# STORED DATA:
-- ==== Sys2Proof/Machine/Host.lean ====
section
/-!
DEFINITION. The host interface: aperture, boot staging, submission ports, launch records and completion records
(R32 to R45), and the boot steps that read the staging buffer.
-/
namespace Sys2Proof.Machine
open Sys2Proof

/-- Words of a record, little-endian. -/
def wordsOf64 : Nat → List Byte → List Word
  | 0, _ => []
  | n + 1, bs => BitVec.ofNat 64 (leNat (bs.take 8)) :: wordsOf64 n (bs.drop 8)

/-- Fields of the launch record (R43). -/
def lrCrews (ws : List Word) : Nat := recField ws 0 60 48
def lrAsid (ws : List Word) : BitVec 16 := BitVec.ofNat 16 (recField ws 0 47 32)
def lrTenant (ws : List Word) : Nat := recField ws 0 29 24
def lrCeiling (ws : List Word) : Nat := recField ws 0 22 16
def lrPriority (ws : List Word) : Nat := recField ws 0 14 8
def lrReplay (ws : List Word) : Bool := (ws.getD 0 0).getLsbD 6
def lrRecord (ws : List Word) : Bool := (ws.getD 0 0).getLsbD 5
def lrTrace (ws : List Word) : Bool := (ws.getD 0 0).getLsbD 4
def lrDet (ws : List Word) : Bool := (ws.getD 0 0).getLsbD 3
def lrKind (ws : List Word) : Nat := recField ws 0 2 0
def lrEntry (ws : List Word) : Nat := recField ws 1 63 32
def lrGang (ws : List Word) : Nat := recField ws 1 12 8
def lrLevel (ws : List Word) : Nat := recField ws 1 5 3
def lrThreads (ws : List Word) : Nat := recField ws 1 2 0
def lrCode (ws : List Word) : Word := ws.getD 2 0
def lrArgs (ws : List Word) : Word := ws.getD 3 0
def lrOut (ws : List Word) : List Nat := [recField ws 4 47 32, recField ws 4 63 48]
def lrIn (ws : List Word) : List Nat := [recField ws 4 15 0, recField ws 4 31 16]
def lrDone (ws : List Word) : Word := ws.getD 5 0
def lrStream (ws : List Word) : BitVec 32 := BitVec.ofNat 32 (recField ws 6 63 32)
def lrEnergy (ws : List Word) : Nat := recField ws 6 31 0
def lrSeq (ws : List Word) : Nat := recField ws 7 31 0

/-- The record is a task: kind 0 or 1 with crews (R49). -/
def lrIsTask (ws : List Word) : Bool := lrKind ws < 2 && lrCrews ws != 0

/-- Cores of a domain level: tile, group, super-group, die, package (R49). -/
def levelCores : Nat → Nat
  | 0 => 1 | 1 => 4 | 2 => 16 | 3 => 64 | 4 => 1024 | _ => 4096

/-- The domain level of a task (R49). -/
def lrDomain (ws : List Word) : Nat :=
  if lrLevel ws != 0 then lrLevel ws
  else if lrCrews ws ≤ 4 then 1 else if lrCrews ws ≤ 16 then 2 else if lrCrews ws ≤ 64 then 3
  else if lrCrews ws ≤ 1024 then 4 else 5

/-- A global address in canonical form. -/
def canonical (a : Word) : Bool := a.getLsbD 63 && fieldOf a.toNat 62 56 == 0

/-- A record that R43 calls malformed. -/
def lrMalformed (ws : List Word) : Bool :=
  let k := lrKind ws
  let crews := lrCrews ws
  let reserved := recField ws 0 63 61 != 0 || recField ws 0 31 30 != 0 || recField ws 0 23 23 != 0 ||
    recField ws 0 15 15 != 0 || recField ws 0 7 7 != 0 || recField ws 1 31 13 != 0 || recField ws 1 7 6 != 0 ||
    recField ws 7 63 32 != 0
  let badEdge (e : Nat) := decide (0x1000 ≤ e ∧ e ≤ 0xFFFE)
  reserved || decide (5 ≤ k) || (lrRecord ws && lrReplay ws) || decide (lrCeiling ws < lrPriority ws) ||
  !(canonical (lrDone ws) && (lrDone ws).toNat % 64 == 0) ||
  (lrIsTask ws && !(canonical (lrCode ws) && (lrCode ws).toNat % 8 == 0)) ||
  (lrArgs ws != 0 && !(canonical (lrArgs ws) &&
    (lrArgs ws).toNat % (if k == 2 then 64 else if k == 3 then 32 else 1) == 0)) ||
  (lrIn ws).any badEdge || (lrOut ws).any badEdge || decide (4096 < crews) ||
  (lrIsTask ws && (lrThreads ws == 0 || decide (4 < lrThreads ws) || !([1, 2, 4, 8, 16].contains (lrGang ws)) ||
    decide (5 < lrLevel ws) || crews % lrGang ws != 0 ||
    (lrLevel ws != 0 && decide (levelCores (lrLevel ws) < crews)) ||
    (lrEntry ws != 0 && (lrEntry ws % 2 == 1 || decide (lrEntry ws < 0x1000) || decide (0xFFFF < lrEntry ws))))) ||
  (decide (2 ≤ k) && (crews != 0 || lrThreads ws != 0 || lrLevel ws != 0 || lrGang ws != 0 || lrEntry ws != 0 ||
    lrCode ws != 0)) ||
  (k == 1 && !lrDet ws)

/-! ## Submission (R35 to R41) -/

/-- A submission port. -/
def State.sub (s : State) (p : Nat) : SubPort := tblGet s.sched.ports p {}
/-- The state with a submission port. -/
def State.setSub (s : State) (p : Nat) (v : SubPort) : State :=
  { s with sched := { s.sched with ports := tblSet s.sched.ports p v } }

/-- The core's entry of the core table. -/
def State.core (s : State) (c : Nat) : Core := tblGet s.cores c Core.reset
/-- The state with a core. -/
def State.setCore (s : State) (c : Nat) (v : Core) : State := { s with cores := tblSet s.cores c v }
/-- A thread set of a core. -/
def State.thread (s : State) (c : Nat) (t : Fin 4) : Thread := (s.core c).thr[t]
/-- The state with a thread set. -/
def State.setThread (s : State) (c : Nat) (t : Fin 4) (v : Thread) : State :=
  s.setCore c { s.core c with thr := (s.core c).thr.set t v }
/-- The task of a core's crew. -/
def State.taskOf (s : State) (c : Nat) : Option Task :=
  match (s.core c).crew with
  | none => none
  | some w => s.sched.tasks.find? (·.id == w.task)

/-- The ports's place of a submission: after those of earlier cycles, the host first, then ascending cores (R35). -/
def Submission.rank (u : Submission) : Nat :=
  match u.who with
  | .host _ => 0
  | .thread c t _ => 1 + 4 * c + t.val

/-- A submission put in the port's order. -/
def insertSub (u : Submission) : List Submission → List Submission
  | [] => [u]
  | v :: r => if u.cyc == v.cyc && u.rank < v.rank then u :: v :: r else v :: insertSub u r

/-- A submission reaches its port (R35). -/
def State.present (s : State) (p : Nat) (who : Submitter) (whole : Bool) (bytes : List Byte) : State :=
  let q := s.sub p
  s.setSub p { q with held := insertSub ⟨who, s.cycle, whole, bytes⟩ q.held }

/-- The undecided submissions of a thread set whose wait is abandoned are withdrawn (R324). -/
def State.withdraw (s : State) (core : Nat) (ts : Fin 4) : State :=
  let mine (u : Submission) : Bool := match u.who with | .thread c t _ => c == core && t == ts | .host _ => false
  if s.sched.ports.any fun (_, q) => q.held.any mine then
    { s with sched := { s.sched with ports := s.sched.ports.map fun (p, q) => (p, { q with held := q.held.filter (!mine ·) }) } }
  else s

/-- What has come of the record that the `ST64S` at an address has presented (R41). -/
def Thread.askedAt (t : Thread) (a : BitVec 16) : Option (Option Word) := (t.asked.find? (·.1 == a)).map (·.2)

/-- The tenant of a submitting thread's task (R39). -/
def State.submitterTenant (s : State) : Submitter → Option Nat
  | .host _ => none
  | .thread c _ _ => (s.taskOf c).map (·.tenant)

/-- The code of R39 for a submission on a port. -/
def State.submissionCode (s : State) (q : SubPort) (u : Submission) : Nat :=
  let ws := wordsOf64 8 u.bytes
  let pf (hi lo : Nat) := fieldOf q.ctl.toNat hi lo
  if s.boot.maintenance then 5
  else if !q.ctl.getLsbD 0 then 4
  else if !u.whole || lrMalformed ws then 2
  else if lrTenant ws != pf 6 1 || (lrAsid ws).toNat != pf 63 48 || !(pf 36 32).testBit (lrKind ws) ||
      decide (pf 24 18 < lrPriority ws) || decide (pf 24 18 < lrCeiling ws) ||
      ((lrTrace ws || lrRecord ws || lrReplay ws) && !q.ctl.getLsbD 17) ||
      (match s.submitterTenant u.who with | some t => t != pf 6 1 | none => false) then 3
  else if 64 ≤ q.occupied then 1
  else 0

/-- The answer goes to the submitter (R40, R41). -/
def State.answerSubmitter (s : State) (who : Submitter) (code : Nat) : State :=
  match who with
  | .host d => if d then s.send (if code == 0 then .completed else .retryStatus) else s
  | .thread c t a =>
    let h := s.thread c t
    s.setThread c t { h with asked := h.asked.map fun (b, w) => if b == a then (b, some (BitVec.ofNat 64 code)) else (b, w) }

/-- The port decides its oldest held submission (R35, R36, R39). -/
def State.decideSubmission (s : State) (p : Nat) : State :=
  let q := s.sub p
  match q.held with
  | [] => s
  | u :: r =>
    let code := s.submissionCode q u
    let q := { q with held := r }
    if code == 0 then
      let rec' : Rec := { id := s.sched.nextRec, port := p, words := wordsOf64 8 u.bytes, stamp := s.cycle,
                          t0 := s.cycle, phase := .accepted }
      let s := s.setSub p { q with accepted := q.accepted + 1, occupied := q.occupied + 1 }
      let s := { s with sched := { s.sched with recs := s.sched.recs ++ [rec'], nextRec := s.sched.nextRec + 1 } }
      s.answerSubmitter u.who 0
    else
      (s.setSub p { q with refusals := q.refusals + 1, code := BitVec.ofNat 8 code }).answerSubmitter u.who code

/-- HOST_SUBMIT: a host write at an offset of a port's page (R38, R40); offsets beyond `SUBMIT` take no write. -/
def execHostSubmit (p : Fin 256) (off : BitVec 12) (data : List Byte) (deferrable : Bool) (s : State) : Res :=
  if off.toNat < 64 then .next (s.present p.val (.host deferrable) (off == 0 && data.length == 64) data)
  else .next s

/-- SUBMISSION_DECIDE (R39). -/
def execSubmissionDecide (p : Fin 256) (s : State) : Res := .next (s.decideSubmission p.val)

/-! ## The aperture (R33, R34) -/

/-- The size of the boot staging buffer (R34). -/
def stageSize : Nat := 0x4000000

/-- HOST_APERTURE_ACCESS (R33, R34). A write is not checked against capability regions, which R111 does not name it under
(assumption log 122). -/
def execHostApertureAccess (write : Bool) (off : BitVec 36) (n : Nat) (data : List Byte) (s : State) : Res :=
  let o := off.toNat
  if s.boot.maintenance then
    let len := if write then data.length else n
    if stageSize < o + len then .next (s.send .abort)
    else if write then .next ({ s with mem := { s.mem with stage := writeSpan s.mem.stage o data } }.send .completed)
    else .next (s.send (.readData (readSpan n o s.mem.stage)))
  else if !s.sched.hapBase.getLsbD 63 then .next (s.send .abort)
  else
    let a := s.sched.hapBase + BitVec.ofNat 64 o
    if write then
      match s.globalWrite s.sched.hapAsid a data with
      | .ok s => .next (s.send .completed)
      | .error (_, s) => .next (s.send .abort)
    else
      match s.globalBytes s.sched.hapAsid a n with
      | .ok (bs, s) => .next (s.send (.readData bs))
      | .error (_, s) => .next (s.send .abort)

/-! ## Boot from the staging buffer (R25, R34) -/

/-- The image a host-link attempt takes, when `BOOTGO` and `BOOTLEN` allow it. -/
def State.stagedImage (s : State) : Option (List Byte) :=
  let n := s.boot.bootLen.toNat
  if s.boot.bootGo && 0 < n && n ≤ stageSize then some (readSpan n 0 s.mem.stage) else none

/-- BOOT_FETCH_RETRY: an attempt on the source being tried (R25). A host-link attempt takes the staged image or
fails at once; a management attempt that no image ends fails. -/
def execBootFetchRetry (s : State) : Res :=
  match s.boot.source with
  | some true =>
    match s.stagedImage with
    | some img => .next (s.bootFrom true img)
    | none => .next { s with boot := s.boot.nextAttempt }
  | some false => .next { s with boot := s.boot.nextAttempt }
  | none => .next s

/-- BOOT_IMAGE_RECEIVED: an image from the management port, or the staged one (R25). -/
def execBootImageReceived (image : List Byte) (s : State) : Res :=
  match s.boot.source with
  | some true =>
    match s.stagedImage with
    | some img => .next (s.bootFrom true img)
    | none => .next { s with boot := s.boot.nextAttempt }
  | some false => .next (s.bootFrom false image)
  | none => .next s

/-- BOOTGO_WRITE (R34). -/
def execBootgoWrite (v : BitVec 32) (s : State) : Res := .next { s with boot := { s.boot with bootGo := v.getLsbD 0 } }

/-- DIE_RELEASE: a compute die whose channels have trained; the fourth ends maintenance (R25, step 7). -/
def execDieRelease (die : Fin 4) (s : State) : Res :=
  match s.boot.phase with
  | .stage0 =>
    let rel := s.boot.released.set die true
    .next { s with boot := { s.boot with released := rel, maintenance := s.boot.maintenance && !rel.toList.all id } }
  | _ => .next s

/-! ## Completion (R45, R60, R61, R68) -/

/-- An entry of a tenant's error log (R68). -/
def State.logError (s : State) (tenant kind port : Nat) (ws : List Word) (info : Word) : State :=
  let l := tblGet s.sched.errlogs tenant {}
  let e := leBytes 6 s.cycle ++ leBytes 1 kind ++ leBytes 1 port ++ leBytes 4 (lrSeq ws) ++
    leBytes 4 (lrStream ws).toNat ++ leBytes 8 info.toNat ++ leBytes 8 0
  let l := { l with entries := tblSet l.entries (l.count.toNat % 32) e, count := l.count + 1 }
  { s with sched := { s.sched with errlogs := tblSet s.sched.errlogs tenant l } }

/-- What a completion record says (R45). -/
structure Outcome where
  crewsDone : Nat := 0
  errCore : Nat := 0
  cause : BitVec 8 := 0
  errors : BitVec 16 := 0
  course : BitVec 48 := 0
  deriving DecidableEq, Repr

/-- The completion record's bytes (R45). -/
def completionBytes (r : Rec) (cycle : Nat) (o : Outcome) : List Byte :=
  leBytes 8 (o.crewsDone * 2 ^ 48 + o.errCore * 2 ^ 32 + o.cause.toNat * 2 ^ 16 + o.errors.toNat) ++
  leBytes 8 (cycle % 2 ^ 48) ++
  leBytes 8 ((lrStream r.words).toNat * 2 ^ 32 + lrSeq r.words) ++
  leBytes 8 (2 ^ 63 + r.port * 2 ^ 48 + o.course.toNat)

/-- The record leaves its port slot (R35). -/
def State.freeSlot (s : State) (r : Rec) : State :=
  if r.inSlot then
    let q := s.sub r.port
    s.setSub r.port { q with occupied := q.occupied - 1 }
  else s

/-- An edge. -/
def State.edge (s : State) (e : Nat) : Edge := tblGet s.sched.edges e {}
/-- The state with an edge. -/
def State.setEdge (s : State) (e : Nat) (v : Edge) : State :=
  { s with sched := { s.sched with edges := tblSet s.sched.edges e v } }

/-- Real edges of a list: `0xFFFF` is none (R58). -/
def realEdges (l : List Nat) : List Nat := l.filter (· < 0x1000)

/-- The tokens of a completed record's outputs (R61). -/
def State.placeTokens (s : State) (r : Rec) : State :=
  (realEdges (lrOut r.words)).foldl (fun s e =>
    let g := s.edge e
    s.setEdge e { g with held := g.held - 1, filled := g.filled + 1 }) s

/-- The record is known no longer. -/
def State.dropRec (s : State) (r : Rec) : State :=
  { s with sched := { s.sched with recs := s.sched.recs.filter (·.id != r.id) } }

/-- A record replaced by its later state. -/
def State.putRec (s : State) (r : Rec) : State :=
  { s with sched := { s.sched with recs := s.sched.recs.map fun q => if q.id == r.id then r else q } }

/-- Completion of a record (R45, R61): an optional 16- or 32-byte result at `done` + 32, the completion record,
the tokens where it had started. A write that faults is logged (R45). -/
def State.complete (s : State) (r : Rec) (result : List Byte) (o : Outcome) (started : Bool) : State :=
  let asid := lrAsid r.words
  let done := lrDone r.words
  let s := if result.isEmpty then s else
    match s.globalWrite asid (done + 32) result with
    | .ok s => s
    | .error (_, s) => s
  let s := match s.globalWrite asid done (completionBytes r s.cycle o) with
    | .ok s => s
    | .error (_, s) => s.logError (lrTenant r.words) 1 r.port r.words done
  let s := if started then s.placeTokens r else s
  (s.freeSlot r).dropRec r

end Sys2Proof.Machine
end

# BRIEF:
Above are the records. Copy the lines beginning at the one that has "let e := leBytes" and ending with the one that has "none (R58). -/", unchanged.

# EXERCISE OUTPUT:
  let e := leBytes 6 s.cycle ++ leBytes 1 kind ++ leBytes 1 port ++ leBytes 4 (lrSeq ws) ++
    leBytes 4 (lrStream ws).toNat ++ leBytes 8 info.toNat ++ leBytes 8 0
  let l := { l with entries := tblSet l.entries (l.count.toNat % 32) e, count := l.count + 1 }
  { s with sched := { s.sched with errlogs := tblSet s.sched.errlogs tenant l } }

/-- What a completion record says (R45). -/
structure Outcome where
  crewsDone : Nat := 0
  errCore : Nat := 0
  cause : BitVec 8 := 0
  errors : BitVec 16 := 0
  course : BitVec 48 := 0
  deriving DecidableEq, Repr

/-- The completion record's bytes (R45). -/
def completionBytes (r : Rec) (cycle : Nat) (o : Outcome) : List Byte :=
  leBytes 8 (o.crewsDone * 2 ^ 48 + o.errCore * 2 ^ 32 + o.cause.toNat * 2 ^ 16 + o.errors.toNat) ++
  leBytes 8 (cycle % 2 ^ 48) ++
  leBytes 8 ((lrStream r.words).toNat * 2 ^ 32 + lrSeq r.words) ++
  leBytes 8 (2 ^ 63 + r.port * 2 ^ 48 + o.course.toNat)

/-- The record leaves its port slot (R35). -/
def State.freeSlot (s : State) (r : Rec) : State :=
  if r.inSlot then
    let q := s.sub r.port
    s.setSub r.port { q with occupied := q.occupied - 1 }
  else s

/-- An edge. -/
def State.edge (s : State) (e : Nat) : Edge := tblGet s.sched.edges e {}
/-- The state with an edge. -/
def State.setEdge (s : State) (e : Nat) (v : Edge) : State :=
  { s with sched := { s.sched with edges := tblSet s.sched.edges e v } }

/-- Real edges of a list: `0xFFFF` is none (R58). -/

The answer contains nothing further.